PP Nomor 70 Tahun 2020 Bagian Ketiga menjelaskan tata cara pelaksanaan tindakan pemasangan alat pendeteksi elektronik. Pasal 14 tindakan pemasangan alat pendeteksi elektronik dikenakan kepada pelaku persetubuhan dan pelaku perbuatan cabul, tindakan pemasangan pendeteksi elektronik dilakukan setelah pelaku menjalani pidana pokok. Dan diberikan paling lama dua tahun.
Adapun bentuk dari alat pendeteksi elektronik adalah berbentuk gelang elektronik atau lainnya yang sejenis, tindakan pemasangan dan pelepasan alat elektronik dilakukan setelah kementerian terkait berkoordinasi dengan jaksa dan pelaku kekerasan sosial terhadap anak selesai menjalani pidana pokok.
Dalam pasal 18 PP Kebiri Kimia menjelaskan, tentang rehabilitasi bagi pelaku persetubuhan yang dilakukan rehabilitasi psikiatrik, sosial dan medik. Sedangkan rehabilitasi untuk kasus pencabulan dilakukan rehabilitasi psikiatrik dan sosial, ini dilakukan atas perintah jaksa secara terkoordinasi, integrasi, komprehensif dan berkesinambungan.
“Sedangkan untuk rehabilitasi diberikan paling lambat tiga bulan setelah pelaksanaan tindakan kebiri kimia dilakukan dan bisa diperpanjang paling lama tiga bulan setelah pelaksanaan tindakan kebiri kimia berakhir,” menurut pasal 19 di PP Nomber 70 Tahun 2020.

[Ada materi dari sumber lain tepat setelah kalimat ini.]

/-- A stream port (R227 to R231): the eight words of its SPB, its position in items, whether it is closing,
whether END was delivered or counted, the codes last emitted, the fault that stops it, its accepted writes
that are not performed, what its indices come from, and the signals of the CLOSEs in hand. -/
structure StreamPort where
  spb     : List (BitVec 64)
  pos     : Nat
  closing : Bool
  ended   : Bool
  codes   : Option (BitVec 64)
  stopped : Bool
  writes  : List Nat
  /-- a write port's elements in an item as last taken (0 before the first), and the item from which they count with the stream
  position of that item (R228, R223) -/
  per     : Nat
  base    : Nat × Nat
  /-- a gathering port: the index element of its element 0; an index port: the index elements that others have taken (R228) -/
  ixFrom  : Int
  ixUsed  : Nat
  /-- the item whose access a walk or a fault holds (R298) -/
  miss    : Option Nat
  sigs    : List TokenRef
  /-- the ring position of the CLOSE in hand (R136) -/
  closeAt : Nat
  /-- the thread that enqueued the SPB (R298) -/
  thr     : Nat
  /-- items read ahead of their delivery: item n's payload at 2n, its codes at 2n + 1 -/
  ahead   : Tab (BitVec 512)
  /-- the writes of each instant that the port has accepted and its sink has not completed (R297) -/
  owed    : List (List Nat)
deriving DecidableEq, Repr

/-- A slab of B in the weight registers (R191, R201): its latched form and its raw elements by k × 128 + n,
and the latched scale codes by block × 128 + n. -/
structure Slab where
  tb    : Nat
  smb   : Nat
  xb    : Bool
  k     : Nat
  n     : Nat
  elems : Tab Nat
  codes : Tab Nat
deriving DecidableEq, Repr

/-- A row of a matrix-engine command on its way (R209): its index, the step of its next event, and its values: the slab values or
decoded elements that an accumulator row takes, or the accumulator words that a drain has read. -/
structure MeRow where
  row  : Nat
  at_  : Nat
  vals : List Int
deriving DecidableEq, Repr

/-- A matrix-engine command between issue and completion (R200, R209): its operation and argument, its signal if still
owed, its record, ring position, target, issue step, the next row of `total` to enter, the step at which that row is due, the
step at which the last one entered, the next row to reach the accumulator store with the step of the last access, the rows that
have entered and not reached it, the rows of a drain that have been read and not stored or delivered, the step
of its last write so far, the slab it uses or loads, whether it was enqueued in STRICT mode, whether a TRET.RETRY has
freed its next row from its step (R212), whether an accumulator row that fails its check holds the rows under way, and its lateness at issue with the stalls of its later rows since (R213). -/
structure MeRun where
  eop    : Nat
  arg    : BitVec 42
  sig    : Option TokenRef
  rec0   : BitVec 64
  rec1   : BitVec 64
  pos    : Nat
  target : Nat
  issue  : Nat
  row    : Nat
  due    : Nat
  ent    : Nat
  acc    : Nat
  accAt  : Nat
  rows   : List MeRow
  outs   : List MeRow
  last   : Nat
  slab   : Option Slab
  strict : Bool
  total  : Nat
  loose  : Bool
  held   : Bool
  late   : Nat
  stalls : Nat
deriving DecidableEq, Repr

/-- What an ENQ captured for a ring position, which is engine × 2^16 + position: for ME the target of the word it wrote, the
schedule base and mode (R132) and whether a TRET.RETRY freed the command from its target (R212); the thread that enqueued it (R298);
and the stores that happen before it (R295). -/
structure Captured where
  target  : Nat
  base    : Nat
  elastic : Bool
  retry   : Bool
  thr     : Nat
  stores  : List Nat
  /-- the step at which the ENQ put the command into the ring (R211) -/
  at_     : Nat
deriving DecidableEq, Repr

/-- The matrix engine of a set (R191, R201, R209, R214): the shadow slab, whether it is completed and unused, the active slab, the
commands on the west, shadow, drain and clear ports, the touch state of each row, the commands that have left their ports and whose
last write or signal is still to come, the commands that faults stopped, those of them that a TRET.RETRY has put back before their
ports are free, the scale codes latched on each array feed (R197), the feed groups that have ended (R197), and the step from which
slabs that a swap brought back may be used (R215). -/
structure MeState where
  shadow : Option Slab
  active : Option Slab
  fresh  : Bool
  west   : Option MeRun
  load   : Option MeRun
  drain  : Option MeRun
  clear  : Option MeRun
  touch  : Tab Nat
  done   : List MeRun
  again  : List MeRun
  back   : List MeRun
  codes  : Tab (BitVec 64)
  over_  : List Nat
  slabAt : Nat
deriving DecidableEq, Repr

/-- The matrix engine of a set at reset. -/
def MeState.reset : MeState := ⟨none, none, false, none, none, none, none, [], [], [], [], [], [], 0⟩

/-- An engine of a set besides its ring (R418, R242): whether the head's wait was performed, whether it is
stopped on a command fault, the step from which it takes its next command, the fire entry that the head has sent
(R357), and the stores in flight that its waits have made happen before its next command (R290, R295). -/
structure EngineState where
  waited  : Bool
  faulted : Bool
  free    : Nat
  sent    : Option Nat
  knows   : List Nat
deriving DecidableEq, Repr

/-- An element configuration image (R88): the 256 words of 64 bits by index, and the data items of its delay
lines by index. -/
structure Image where
  words : Tab (BitVec 64)
  dl    : Tab (BitVec 512)
deriving DecidableEq, Repr

/-- A configuration load in progress (R220): the side, plane and directory, the step at which it issued, its ring position and its
signal; the words read so far, the part it reads and the word of it (part 0 is the directory, 1 to 16 are the images, the tables
follow); what it has read; and the fault found, with the share offset that its record names. -/
structure LoadRun where
  side  : Nat
  pl    : Nat
  dir   : Nat
  issue : Nat
  pos   : Nat
  sig   : Option TokenRef
  words : Nat
  part  : Nat
  off   : Nat
  dirw  : Tab (BitVec 64)
  imgs  : Tab Image
  luts  : Tab (Tab (BitVec 32))
  bad   : Option (BitVec 64 × Nat)
deriving DecidableEq, Repr

/-- A trap record (R244): cause, thread and whether one is in TRAP for it, source, unit, slot, check, field,
position, address and details. -/
structure TrapRec where
  cause : Nat
  thr   : Nat
  thv   : Bool
  src   : Nat
  unit  : Nat
  slot  : Nat
  chk   : Nat
  fld   : Nat
  pos   : Nat
  addr  : BitVec 56
  det0  : BitVec 64
  det1  : BitVec 64
  /-- the deferred integrity record of a load (R153), or the record of a stopped transfer (R360) -/
  late  : Bool
deriving DecidableEq, Repr

/-- The record 0, which nothing raised. -/
def TrapRec.zero : TrapRec := ⟨0, 0, false, 0, 0, 0, 0, 0, 0, 0, 0, 0, false⟩

/-- The trap CSRs and the hold queue of a set (R244, R246). -/
structure TrapState where
  valid : Bool
  cur   : TrapRec
  vecEn : Bool
  hthr  : Nat
  vecPc : Nat
  hst   : Nat
  hpc   : Nat
  /-- the request that the handler thread awaited when it was taken from its waiting word -/
  hask  : Option Nat
  /-- the step at which a record was last dismissed (R247) -/
  left  : Nat
  /-- the step at which the presented record arose, if it was presented as it arose -/
  curAt : Option Nat
  held  : List TrapRec
  /-- the step of the last record that came to be held, and how many came at that step -/
  heldAt  : Nat
  heldNew : Nat
deriving DecidableEq, Repr

/-- The trap CSRs at reset: every field 0 (R244). -/
def TrapState.reset : TrapState := ⟨false, TrapRec.zero, false, 0, 0, 0, 0, none, 0, none, [], 0, 0⟩

/-- A stream register (R237 to R239): the bound slot, whether END was appended, the next instant. -/
structure QReg where
  slot  : Option Nat
  ended : Bool
  next  : Nat
deriving DecidableEq, Repr

/-- An unbound stream register. -/
def QReg.reset : QReg := ⟨none, false, 0⟩

/-- A restart snapshot (R135). -/
structure RpSnap where
  valid : Bool
  thr   : Nat
  pc    : Nat
  dly   : BitVec 32
  tok   : Tab Nat
  tails : Tab Nat
  front : Tab Nat
  spos  : Tab Nat
  /-- with each port's position, what its elements count from (R228) -/
  sper  : Tab (Nat × Nat × Nat)
deriving DecidableEq, Repr

/-- No snapshot. -/
def RpSnap.reset : RpSnap := ⟨false, 0, 0, 0, [], [], [], [], []⟩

Selain itu di Bab III pemerintah menjelaskan tata cara pengumuman identitas pelaku, dimana dilakukan oleh kementerian hukum memberikan surat kepada jaksa paling lambat empat belas hari kerja sebelum pelaku kekerasan seksual terhadap anak selesai menjalani pidana pokok, dan dijalankan oleh jaksa untuk mengumumkan kepublik pelaku kekerasan seksual pada anak dengan rentan waktu tujuh hari kerja. Adapun pemumuman identitas pelaku ini dilakukan selama satu bulan melalui papan pengumuman, kanal berita resmi kejaksaan, dan media cektak, online dan sosial.
Adapun tentang pendanaan untuk melakukan kebiri kimia ini dilimpahkan langsung oleh pemerintah melalui anggaran pendapatan dan belanja negara, anggaran pendapatan dan belanja daerah, dan sumber-sumber lain yang dan tidak mengikat.
Adapun PP Nomor 70 tahun 2020 ini juga mengamanahkan Kementerian Kesehatan, Kementerian Hukum dan HAM serta Kementerian Sosial untuk menyusun dan melaksanakan pengawasan terhadap pelaku kekerasan seksual terhadap anak, PP ini mulai berlaku pada tanggal diundangkan oleh parlemen Indonesia.